(EXTRACTED DATA):
=== Begin Enclosure ===
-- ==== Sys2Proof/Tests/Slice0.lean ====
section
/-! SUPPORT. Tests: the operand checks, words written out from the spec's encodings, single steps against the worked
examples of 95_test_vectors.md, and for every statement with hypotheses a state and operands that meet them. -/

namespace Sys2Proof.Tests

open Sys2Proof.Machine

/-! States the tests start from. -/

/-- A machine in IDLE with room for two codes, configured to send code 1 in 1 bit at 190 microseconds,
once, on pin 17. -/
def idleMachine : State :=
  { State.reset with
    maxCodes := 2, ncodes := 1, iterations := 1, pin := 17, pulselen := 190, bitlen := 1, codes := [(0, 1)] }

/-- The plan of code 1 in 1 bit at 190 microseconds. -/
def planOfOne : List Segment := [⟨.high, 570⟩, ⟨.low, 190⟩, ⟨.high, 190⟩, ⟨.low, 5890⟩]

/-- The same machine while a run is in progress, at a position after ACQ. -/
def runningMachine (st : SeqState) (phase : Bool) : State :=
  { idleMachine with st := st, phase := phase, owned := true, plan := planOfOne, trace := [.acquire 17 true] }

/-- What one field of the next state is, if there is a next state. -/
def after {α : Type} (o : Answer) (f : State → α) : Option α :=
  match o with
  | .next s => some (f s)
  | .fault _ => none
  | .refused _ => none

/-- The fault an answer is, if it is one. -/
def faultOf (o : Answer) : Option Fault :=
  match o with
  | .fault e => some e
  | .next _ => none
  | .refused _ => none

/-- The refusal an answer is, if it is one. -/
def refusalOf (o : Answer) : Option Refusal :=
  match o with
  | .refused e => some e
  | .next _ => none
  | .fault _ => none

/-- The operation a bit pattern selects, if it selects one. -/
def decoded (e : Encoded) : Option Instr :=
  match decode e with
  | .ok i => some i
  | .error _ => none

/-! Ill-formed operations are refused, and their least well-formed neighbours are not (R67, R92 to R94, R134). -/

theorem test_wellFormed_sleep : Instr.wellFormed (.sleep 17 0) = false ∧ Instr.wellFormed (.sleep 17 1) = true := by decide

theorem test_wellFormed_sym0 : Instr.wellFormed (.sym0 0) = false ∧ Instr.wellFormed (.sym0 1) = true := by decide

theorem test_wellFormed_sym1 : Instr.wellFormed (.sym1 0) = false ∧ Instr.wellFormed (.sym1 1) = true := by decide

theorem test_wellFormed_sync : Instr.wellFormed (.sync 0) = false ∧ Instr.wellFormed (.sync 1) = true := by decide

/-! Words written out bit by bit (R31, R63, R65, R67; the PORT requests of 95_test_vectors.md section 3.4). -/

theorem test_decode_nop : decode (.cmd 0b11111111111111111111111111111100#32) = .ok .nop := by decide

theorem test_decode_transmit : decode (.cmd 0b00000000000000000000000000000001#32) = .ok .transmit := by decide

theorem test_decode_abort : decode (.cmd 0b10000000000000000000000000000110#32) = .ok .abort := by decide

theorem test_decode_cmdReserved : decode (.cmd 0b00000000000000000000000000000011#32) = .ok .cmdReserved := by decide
=== End Enclosure ===
(WHAT TO DO): Could you restate, word for word, the lines above from the one with "examples of 95_test_vectors.md, and" to the one with "next state. -/", both included?

(EXERCISE OUTPUT):
examples of 95_test_vectors.md, and for every statement with hypotheses a state and operands that meet them. -/

namespace Sys2Proof.Tests

open Sys2Proof.Machine

/-! States the tests start from. -/

/-- A machine in IDLE with room for two codes, configured to send code 1 in 1 bit at 190 microseconds,
once, on pin 17. -/
def idleMachine : State :=
  { State.reset with
    maxCodes := 2, ncodes := 1, iterations := 1, pin := 17, pulselen := 190, bitlen := 1, codes := [(0, 1)] }

/-- The plan of code 1 in 1 bit at 190 microseconds. -/
def planOfOne : List Segment := [⟨.high, 570⟩, ⟨.low, 190⟩, ⟨.high, 190⟩, ⟨.low, 5890⟩]

/-- The same machine while a run is in progress, at a position after ACQ. -/
def runningMachine (st : SeqState) (phase : Bool) : State :=
  { idleMachine with st := st, phase := phase, owned := true, plan := planOfOne, trace := [.acquire 17 true] }

/-- What one field of the next state is, if there is a next state. -/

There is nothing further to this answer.